Create custom scalar user-defined functions (UDFs) in Arrow Flight servers that can be called directly from DuckDB SQL queries.

The Airport extension enables Arrow Flight servers to provide custom scalar functions that can be called directly within SQL queries.

A scalar function accepts a set of input parameters and returns a single result of any DuckDB data type, including nested and complex types.

Example

SELECT geocode_address('1024 Lenox Ave, Miami Beach, Florida 33139')

When invoked, function parameters are serialized and sent to the Arrow Flight server. The server executes the function and returns the results to the DuckDB client.

Scalar functions are automatically registered in the DuckDB catalog when an Airport-provided database is attached. Functions can be explicitly qualified with their database and schema names:

SELECT geocoder.usa.geocode_address('1024 Lenox Ave, Miami Beach, Florida 33139')

In this example, geocoder is the attached database name and usa is the schema name.

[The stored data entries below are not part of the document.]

/-! ### setPeriod -/

@[simp] theorem State.setPeriod_params (c : Compare) : (s.setPeriod c).params = s.params := rfl
@[simp] theorem State.setPeriod_crcAcc (c : Compare) : (s.setPeriod c).crcAcc = s.crcAcc := rfl
@[simp] theorem State.setPeriod_fdState (c : Compare) : (s.setPeriod c).fdState = s.fdState := rfl
@[simp] theorem State.setPeriod_fdCount (c : Compare) : (s.setPeriod c).fdCount = s.fdCount := rfl
@[simp] theorem State.setPeriod_fdBuf (c : Compare) : (s.setPeriod c).fdBuf = s.fdBuf := rfl
@[simp] theorem State.setPeriod_stQ (c : Compare) : (s.setPeriod c).stQ = s.stQ := rfl
@[simp] theorem State.setPeriod_stOvf (c : Compare) : (s.setPeriod c).stOvf = s.stOvf := rfl
@[simp] theorem State.setPeriod_rgCurrent (c : Compare) : (s.setPeriod c).rgCurrent = s.rgCurrent := rfl
@[simp] theorem State.setPeriod_rgTarget (c : Compare) : (s.setPeriod c).rgTarget = s.rgTarget := rfl
@[simp] theorem State.setPeriod_rgDir (c : Compare) : (s.setPeriod c).rgDir = s.rgDir := rfl
@[simp] theorem State.setPeriod_rgMin (c : Compare) : (s.setPeriod c).rgMin = s.rgMin := rfl
@[simp] theorem State.setPeriod_rgMax (c : Compare) : (s.setPeriod c).rgMax = s.rgMax := rfl
@[simp] theorem State.setPeriod_rgBoundsEn (c : Compare) : (s.setPeriod c).rgBoundsEn = s.rgBoundsEn := rfl
@[simp] theorem State.setPeriod_rgAccelCmp (c : Compare) : (s.setPeriod c).rgAccelCmp = s.rgAccelCmp := rfl
@[simp] theorem State.setPeriod_rgDecelCmp (c : Compare) : (s.setPeriod c).rgDecelCmp = s.rgDecelCmp := rfl
@[simp] theorem State.setPeriod_rgConfigured (c : Compare) : (s.setPeriod c).rgConfigured = s.rgConfigured := rfl
@[simp] theorem State.setPeriod_tmrRun (c : Compare) : (s.setPeriod c).tmrRun = s.tmrRun := rfl
@[simp] theorem State.setPeriod_tmrCompare (c : Compare) : (s.setPeriod c).tmrCompare = c := rfl
@[simp] theorem State.setPeriod_inputs (c : Compare) : (s.setPeriod c).inputs = s.inputs := rfl
@[simp] theorem State.setPeriod_outputs (c : Compare) : (s.setPeriod c).outputs = s.outputs ++ [.setPeriod c] := rfl

/-! ### timerStart -/

@[simp] theorem State.timerStart_params : (s.timerStart).params = s.params := rfl
@[simp] theorem State.timerStart_crcAcc : (s.timerStart).crcAcc = s.crcAcc := rfl
@[simp] theorem State.timerStart_fdState : (s.timerStart).fdState = s.fdState := rfl
@[simp] theorem State.timerStart_fdCount : (s.timerStart).fdCount = s.fdCount := rfl
@[simp] theorem State.timerStart_fdBuf : (s.timerStart).fdBuf = s.fdBuf := rfl
@[simp] theorem State.timerStart_stQ : (s.timerStart).stQ = s.stQ := rfl
@[simp] theorem State.timerStart_stOvf : (s.timerStart).stOvf = s.stOvf := rfl
@[simp] theorem State.timerStart_rgCurrent : (s.timerStart).rgCurrent = s.rgCurrent := rfl
@[simp] theorem State.timerStart_rgTarget : (s.timerStart).rgTarget = s.rgTarget := rfl
@[simp] theorem State.timerStart_rgDir : (s.timerStart).rgDir = s.rgDir := rfl
@[simp] theorem State.timerStart_rgMin : (s.timerStart).rgMin = s.rgMin := rfl
@[simp] theorem State.timerStart_rgMax : (s.timerStart).rgMax = s.rgMax := rfl
@[simp] theorem State.timerStart_rgBoundsEn : (s.timerStart).rgBoundsEn = s.rgBoundsEn := rfl
@[simp] theorem State.timerStart_rgAccelCmp : (s.timerStart).rgAccelCmp = s.rgAccelCmp := rfl
@[simp] theorem State.timerStart_rgDecelCmp : (s.timerStart).rgDecelCmp = s.rgDecelCmp := rfl
@[simp] theorem State.timerStart_rgConfigured : (s.timerStart).rgConfigured = s.rgConfigured := rfl
@[simp] theorem State.timerStart_tmrRun : (s.timerStart).tmrRun = true := rfl
@[simp] theorem State.timerStart_tmrCompare : (s.timerStart).tmrCompare = s.tmrCompare := rfl
@[simp] theorem State.timerStart_inputs : (s.timerStart).inputs = s.inputs := rfl
@[simp] theorem State.timerStart_outputs : (s.timerStart).outputs = s.outputs ++ [.timerStart] := rfl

Efficiency and Parallelism

Airport scalar functions achieve high efficiency by processing entire DuckDB vectors in batch operations. As of DuckDB version 1.2, the standard vector size is 2048 tuples. DuckDB may invoke scalar functions from multiple threads concurrently, so Arrow Flight servers must support parallel request handling.

Note

Future versions may introduce configurable parallelism limits for scalar function calls. Currently, the number of concurrent threads is typically bounded by the number of CPU cores available to DuckDB.

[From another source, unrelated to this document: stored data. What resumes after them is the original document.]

-- ==== Sys2Proof/Laws/Ops.lean ====
section
/-!
SUPPORT. One lemma per shared operation and per meaning: everything it can do. Later proofs cite these and do not unfold.
-/

namespace Sys2Proof.Machine

/-! ## Sequencing -/

@[simp] theorem andThen_next (s : State) (k : State → Result) : andThen (.next s) k = k s := rfl

theorem andThen_eq_next {r : Result} {k : State → Result} {t : State} (h : andThen r k = .next t) :
    ∃ s, r = .next s ∧ k s = .next t := by
  cases r with
  | next s => exact ⟨s, rfl, h⟩
  | fault e => cases e
  | refused e => cases h

@[simp] theorem execAll_nil (s : State) : execAll [] s = .next s := rfl

@[simp] theorem execAll_cons (i : Instr) (rest : List Instr) (s : State) :
    execAll (i :: rest) s = andThen (exec i s) (execAll rest) := rfl

/-! ## Shared operations -/

/-- The clamp answers one of its three arguments. -/
theorem clamp_cases (v lo hi : Velocity) :
    (v.toInt < lo.toInt ∧ clamp v lo hi = lo) ∨
    (¬ v.toInt < lo.toInt ∧ v.toInt > hi.toInt ∧ clamp v lo hi = hi) ∨
    (¬ v.toInt < lo.toInt ∧ ¬ v.toInt > hi.toInt ∧ clamp v lo hi = v) := by
  unfold clamp asS16
  split
  · exact .inl ⟨‹_›, rfl⟩
  · split
    · exact .inr (.inl ⟨‹_›, ‹_›, rfl⟩)
    · exact .inr (.inr ⟨‹_›, ‹_›, rfl⟩)

/-- A step in the range of `s16` is stored as it is. -/
theorem storeS16_toInt {n : Int} (lo : -32768 ≤ n) (hi : n ≤ 32767) : (storeS16 n).toInt = n := by
  rw [storeS16, if_pos ⟨lo, hi⟩]
  simp only [BitVec.toInt_ofInt, Int.bmod]
  omega

/-- `st_push` appends, or counts a drop. -/
theorem stPush_cases (s : State) (cmd : Command) :
    (s.stQ.length < s.params.storeDepth ∧ s.stPush cmd = { s with stQ := s.stQ ++ [cmd] }) ∨
    (s.params.storeDepth ≤ s.stQ.length ∧ s.stPush cmd = { s with stOvf := saturatingIncr s.stOvf }) := by
  unfold State.stPush State.stFull
  by_cases h : s.params.storeDepth ≤ s.stQ.length
  · exact .inr ⟨h, by simp [h, State.setStOvf]⟩
  · exact .inl ⟨by omega, by simp [h, State.setStQ]⟩

/-- The events of an acknowledgment. -/
def ackEvents (p : Params) (b : Byte) : List OutEvent := if p.ackEnable then [.ack b] else []

theorem acknowledge_eq (s : State) (b : Byte) :
    s.acknowledge b = { s with outputs := s.outputs ++ ackEvents s.params b } := by
  unfold State.acknowledge ackEvents
  split <;> simp [State.emitAck, State.emit]

/-- The close step: accepted and stored, accepted and dropped, or rejected. -/
theorem closeFrame_cases (s : State) :
    (s.frameCalc = s.frameRecv ∧ s.stQ.length < s.params.storeDepth ∧
      s.closeFrame = { s with fdState := .idle, fdCount := 0#3, stQ := s.stQ ++ [s.frameCommand], outputs := s.outputs ++ ackEvents s.params s.params.ackPass }) ∨
    (s.frameCalc = s.frameRecv ∧ s.params.storeDepth ≤ s.stQ.length ∧
      s.closeFrame = { s with fdState := .idle, fdCount := 0#3, stOvf := saturatingIncr s.stOvf, outputs := s.outputs ++ ackEvents s.params s.params.ackPass }) ∨
    (s.frameCalc ≠ s.frameRecv ∧
      s.closeFrame = { s with fdState := .idle, fdCount := 0#3, outputs := s.outputs ++ ackEvents s.params s.params.ackFail }) := by
  unfold State.closeFrame
  by_cases h : s.frameCalc = s.frameRecv
  · rcases stPush_cases s s.frameCommand with ⟨hl, hp⟩ | ⟨hl, hp⟩
    · exact .inl ⟨h, hl, by simp [h, hp, acknowledge_eq, State.setDecoder]⟩
    · exact .inr (.inl ⟨h, hl, by simp [h, hp, acknowledge_eq, State.setDecoder]⟩)
  · exact .inr (.inr ⟨h, by simp [h, acknowledge_eq, State.setDecoder]⟩)

/-- The four cases of a received byte. -/
theorem receive_cases (s : State) (b : Byte) :
    (s.fdState = .idle ∧ b = s.params.startByte ∧ s.receive b = { s with fdState := .inFrame, fdCount := 0#3 }) ∨
    (s.fdState = .idle ∧ b ≠ s.params.startByte ∧ s.receive b = s) ∨
    (s.fdState = .inFrame ∧ s.fdCount < 7#3 ∧
      s.receive b = { s with fdBuf := s.fdBuf.write s.fdCount b, fdState := .inFrame, fdCount := s.fdCount + 1#3 }) ∨
    (s.fdState = .inFrame ∧ s.fdCount = 7#3 ∧ s.receive b = { s with fdBuf := s.fdBuf.write 7#3 b }.closeFrame) := by
  unfold State.receive
  split
  · next h =>
    by_cases hb : b = s.params.startByte
    · exact .inl ⟨h, hb, by simp [hb, State.setDecoder]⟩
    · exact .inr (.inl ⟨h, hb, by simp [hb]⟩)
  · next h =>
    by_cases hc : s.fdCount < 7#3
    · exact .inr (.inr (.inl ⟨h, hc, by simp [hc, State.setDecoder, State.memWrite]⟩))
    · have h7 : s.fdCount = 7#3 := by
        have := s.fdCount.isLt
        simp only [BitVec.lt_def, BitVec.toNat_ofNat] at hc
        apply BitVec.eq_of_toNat_eq
        simp only [BitVec.toNat_ofNat]
        omega
      exact .inr (.inr (.inr ⟨h, h7, by simp [h7, State.memWrite]⟩))

/-- The three ways RG.SETT goes on a configured ramp. -/
theorem setTargetVelocity_cases (s : State) (t : Velocity) :
    ((s.boundVelocity t).toInt > (s.boundVelocity s.rgCurrent).toInt ∧
      s.setTargetVelocity t = { s with
        rgTarget := s.boundVelocity t, rgCurrent := s.boundVelocity s.rgCurrent, rgDir := .acc, tmrCompare := s.rgAccelCmp, tmrRun := true, outputs := s.outputs ++ [.setPeriod s.rgAccelCmp, .timerStart] }) ∨
    ((s.boundVelocity t).toInt < (s.boundVelocity s.rgCurrent).toInt ∧
      s.setTargetVelocity t = { s with
        rgTarget := s.boundVelocity t, rgCurrent := s.boundVelocity s.rgCurrent, rgDir := .dec, tmrCompare := s.rgDecelCmp, tmrRun := true, outputs := s.outputs ++ [.setPeriod s.rgDecelCmp, .timerStart] }) ∨
    (s.boundVelocity t = s.boundVelocity s.rgCurrent ∧
      s.setTargetVelocity t = { s with
        rgTarget := s.boundVelocity t, rgCurrent := s.boundVelocity s.rgCurrent, tmrRun := false, outputs := s.outputs ++ [.timerStop] }) := by
  unfold State.setTargetVelocity asS16
  by_cases h1 : (s.boundVelocity t).toInt > (s.boundVelocity s.rgCurrent).toInt
  · refine .inl ⟨h1, ?_⟩
    simp only [h1, if_true]
    simp [State.setTarget, State.setCurrent, State.startRamp, State.setDir, State.setPeriod, State.timerStart, State.emit]
  · by_cases h2 : (s.boundVelocity t).toInt < (s.boundVelocity s.rgCurrent).toInt
    · refine .inr (.inl ⟨h2, ?_⟩)
      simp only [h1, h2, if_true, if_false]
      simp [State.setTarget, State.setCurrent, State.startRamp, State.setDir, State.setPeriod, State.timerStart, State.emit]
    · refine .inr (.inr ⟨BitVec.eq_of_toInt_eq (by omega), ?_⟩)
      simp only [h1, h2, if_false]
      simp [State.setTarget, State.setCurrent, State.timerStop, State.emit]

/-- An effective tick: a new velocity, a stop or none. -/
theorem advance_cases (s : State) :
    ((s.tickBounds s.tickStep).2 || s.tickAtTarget (s.tickBounds s.tickStep).1) = true ∧
      s.advance = { s with
        rgCurrent := storeS16 (s.tickBounds s.tickStep).1, tmrRun := false, outputs := s.outputs ++ [.timerStop, .vel (storeS16 (s.tickBounds s.tickStep).1)] } ∨
    ((s.tickBounds s.tickStep).2 || s.tickAtTarget (s.tickBounds s.tickStep).1) = false ∧
      s.advance = { s with
        rgCurrent := storeS16 (s.tickBounds s.tickStep).1, outputs := s.outputs ++ [.vel (storeS16 (s.tickBounds s.tickStep).1)] } := by
  unfold State.advance
  cases h : ((s.tickBounds s.tickStep).2 || s.tickAtTarget (s.tickBounds s.tickStep).1)
  · exact .inr ⟨rfl, by simp [h, State.setCurrent, State.emitVel, State.emit]⟩
  · exact .inl ⟨rfl, by simp [h, State.setCurrent, State.timerStop, State.emitVel, State.emit]⟩

/-! ## Arrivals and steps -/

/-- What becomes of an event word: its operation, or a refusal. -/
theorem performOp_cases (p : Port) (w : EventWord) (s : State) :
    (∃ i, decodeAt p w = .operation i ∧ performOp p w s = exec i s) ∨
    (∃ e, decodeAt p w = .illegal e ∧ performOp p w s = .next (s.emit (.response p .errIllegal 0#64))) := by
  unfold performOp
  cases h : decodeAt p w with
  | operation i => exact .inl ⟨i, rfl, rfl⟩
  | illegal e => exact .inr ⟨e, rfl, rfl⟩

/-- What one step does. -/
theorem step_cases (s : State) :
    (s.inputs = [] ∧ step s = .next s.clearOutputs) ∨
    (∃ a rest, s.inputs = a :: rest ∧ step s = perform a (s.setInputs rest).clearOutputs) := by
  unfold step
  cases h : s.inputs with
  | nil => exact .inl ⟨rfl, rfl⟩
  | cons a rest => exact .inr ⟨a, rest, rfl, rfl⟩

end Sys2Proof.Machine
end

Arrow Flight Server Implementation Notes

When the scalar function is invoked, a DoExchange Arrow Flight RPC operation is performed. Batches of rows are sent to the server, and results are returned for each batch.

DuckDB Catalog Integration

For information about how to register an Arrow Flight as a scalar function refer to Server Catalog Integration.

Supporting the ANY Type

Scalar function arguments in DuckDB can use the ANY type. Since Apache Arrow does not natively support a generic ANY column type, a workaround is used: if a field in the Arrow schema contains metadata with the key is_any_type and a non-empty value, that field is treated as having the DuckDB ANY type.

Supplied gRPC Headers for DoExchange request.

Header Name Description
airport-operation Set to scalar_function to indicate the operation being performed
return-chunks Set to 1